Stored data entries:
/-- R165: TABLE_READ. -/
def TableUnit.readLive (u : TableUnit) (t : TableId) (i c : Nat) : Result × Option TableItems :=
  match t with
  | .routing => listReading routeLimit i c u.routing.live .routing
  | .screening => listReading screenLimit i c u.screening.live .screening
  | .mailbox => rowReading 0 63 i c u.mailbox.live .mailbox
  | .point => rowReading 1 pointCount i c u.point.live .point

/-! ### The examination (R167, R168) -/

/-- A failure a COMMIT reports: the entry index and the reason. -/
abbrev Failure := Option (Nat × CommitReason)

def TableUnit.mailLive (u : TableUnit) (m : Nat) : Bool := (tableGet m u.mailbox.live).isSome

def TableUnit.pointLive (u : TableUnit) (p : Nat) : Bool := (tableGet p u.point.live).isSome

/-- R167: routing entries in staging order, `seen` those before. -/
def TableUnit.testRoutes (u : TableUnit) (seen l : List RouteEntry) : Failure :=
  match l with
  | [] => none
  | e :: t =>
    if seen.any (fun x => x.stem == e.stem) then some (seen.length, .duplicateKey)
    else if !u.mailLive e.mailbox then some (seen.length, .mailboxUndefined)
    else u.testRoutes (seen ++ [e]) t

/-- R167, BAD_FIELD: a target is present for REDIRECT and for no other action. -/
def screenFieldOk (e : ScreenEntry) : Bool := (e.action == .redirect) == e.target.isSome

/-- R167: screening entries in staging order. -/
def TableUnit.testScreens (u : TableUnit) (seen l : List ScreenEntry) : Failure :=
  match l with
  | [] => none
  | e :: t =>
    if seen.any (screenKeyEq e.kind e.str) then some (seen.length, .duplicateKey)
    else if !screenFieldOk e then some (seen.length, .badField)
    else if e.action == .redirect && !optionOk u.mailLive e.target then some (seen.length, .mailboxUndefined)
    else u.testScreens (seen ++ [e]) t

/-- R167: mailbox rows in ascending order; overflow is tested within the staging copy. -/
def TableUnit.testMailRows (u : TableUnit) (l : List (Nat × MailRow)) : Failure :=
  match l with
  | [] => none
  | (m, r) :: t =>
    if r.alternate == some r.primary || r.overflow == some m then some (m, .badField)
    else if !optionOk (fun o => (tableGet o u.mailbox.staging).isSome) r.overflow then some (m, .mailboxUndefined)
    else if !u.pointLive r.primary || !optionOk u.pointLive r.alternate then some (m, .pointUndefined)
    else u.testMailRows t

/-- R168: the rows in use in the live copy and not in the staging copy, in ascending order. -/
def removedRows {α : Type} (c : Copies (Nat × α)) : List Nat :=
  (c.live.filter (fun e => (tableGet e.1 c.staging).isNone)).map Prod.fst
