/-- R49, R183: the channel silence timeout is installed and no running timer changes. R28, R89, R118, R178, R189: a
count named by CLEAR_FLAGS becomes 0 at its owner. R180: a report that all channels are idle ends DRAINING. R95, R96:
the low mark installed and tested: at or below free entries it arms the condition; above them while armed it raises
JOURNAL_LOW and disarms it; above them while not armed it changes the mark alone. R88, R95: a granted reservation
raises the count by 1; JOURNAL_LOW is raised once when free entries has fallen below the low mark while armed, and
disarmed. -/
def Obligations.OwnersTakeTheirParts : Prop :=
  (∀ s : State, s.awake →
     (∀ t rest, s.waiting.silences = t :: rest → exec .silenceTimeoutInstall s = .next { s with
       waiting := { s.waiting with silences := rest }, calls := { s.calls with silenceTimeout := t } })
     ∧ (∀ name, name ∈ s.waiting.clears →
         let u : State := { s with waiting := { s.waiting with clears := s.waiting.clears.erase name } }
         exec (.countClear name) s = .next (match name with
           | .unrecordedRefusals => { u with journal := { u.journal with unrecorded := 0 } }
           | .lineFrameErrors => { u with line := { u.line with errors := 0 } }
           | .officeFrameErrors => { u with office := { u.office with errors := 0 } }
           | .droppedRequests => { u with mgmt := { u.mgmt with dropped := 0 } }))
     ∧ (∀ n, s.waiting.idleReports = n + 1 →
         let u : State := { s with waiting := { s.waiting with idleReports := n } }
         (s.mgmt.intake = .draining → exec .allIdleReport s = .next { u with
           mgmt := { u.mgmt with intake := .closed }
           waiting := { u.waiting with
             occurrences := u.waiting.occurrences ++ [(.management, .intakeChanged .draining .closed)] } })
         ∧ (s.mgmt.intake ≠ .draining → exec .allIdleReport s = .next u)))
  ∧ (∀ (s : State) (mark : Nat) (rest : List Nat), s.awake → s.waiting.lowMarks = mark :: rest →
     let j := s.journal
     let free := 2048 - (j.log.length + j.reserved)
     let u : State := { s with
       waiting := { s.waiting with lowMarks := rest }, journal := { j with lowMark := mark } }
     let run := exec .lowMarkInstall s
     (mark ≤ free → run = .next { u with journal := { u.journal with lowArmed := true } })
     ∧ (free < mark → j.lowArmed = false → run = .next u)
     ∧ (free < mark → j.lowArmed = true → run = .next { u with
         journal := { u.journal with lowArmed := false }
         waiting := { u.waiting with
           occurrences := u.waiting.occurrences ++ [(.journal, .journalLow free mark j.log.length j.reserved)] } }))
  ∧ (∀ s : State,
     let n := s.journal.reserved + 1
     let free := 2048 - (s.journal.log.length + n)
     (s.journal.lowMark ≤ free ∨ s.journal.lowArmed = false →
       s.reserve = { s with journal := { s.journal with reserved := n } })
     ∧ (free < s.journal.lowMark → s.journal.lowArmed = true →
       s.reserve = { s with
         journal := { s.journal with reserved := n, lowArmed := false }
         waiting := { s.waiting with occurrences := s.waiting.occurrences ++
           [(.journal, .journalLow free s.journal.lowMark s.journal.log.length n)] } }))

— EXERCISE OBJECTIVE —
The stretch of entries above that starts with the line containing "occurrences := u.waiting.occurrences ++ [(.journal, .journalLow" and goes on through the line containing "s.journal.lowArmed = true →" is to be transcribed exactly, and no other line is to be transcribed.

— RESULT OF THE EXERCISE —
           occurrences := u.waiting.occurrences ++ [(.journal, .journalLow free mark j.log.length j.reserved)] } }))
  ∧ (∀ s : State,
     let n := s.journal.reserved + 1
     let free := 2048 - (s.journal.log.length + n)
     (s.journal.lowMark ≤ free ∨ s.journal.lowArmed = false →
       s.reserve = { s with journal := { s.journal with reserved := n } })
     ∧ (free < s.journal.lowMark → s.journal.lowArmed = true →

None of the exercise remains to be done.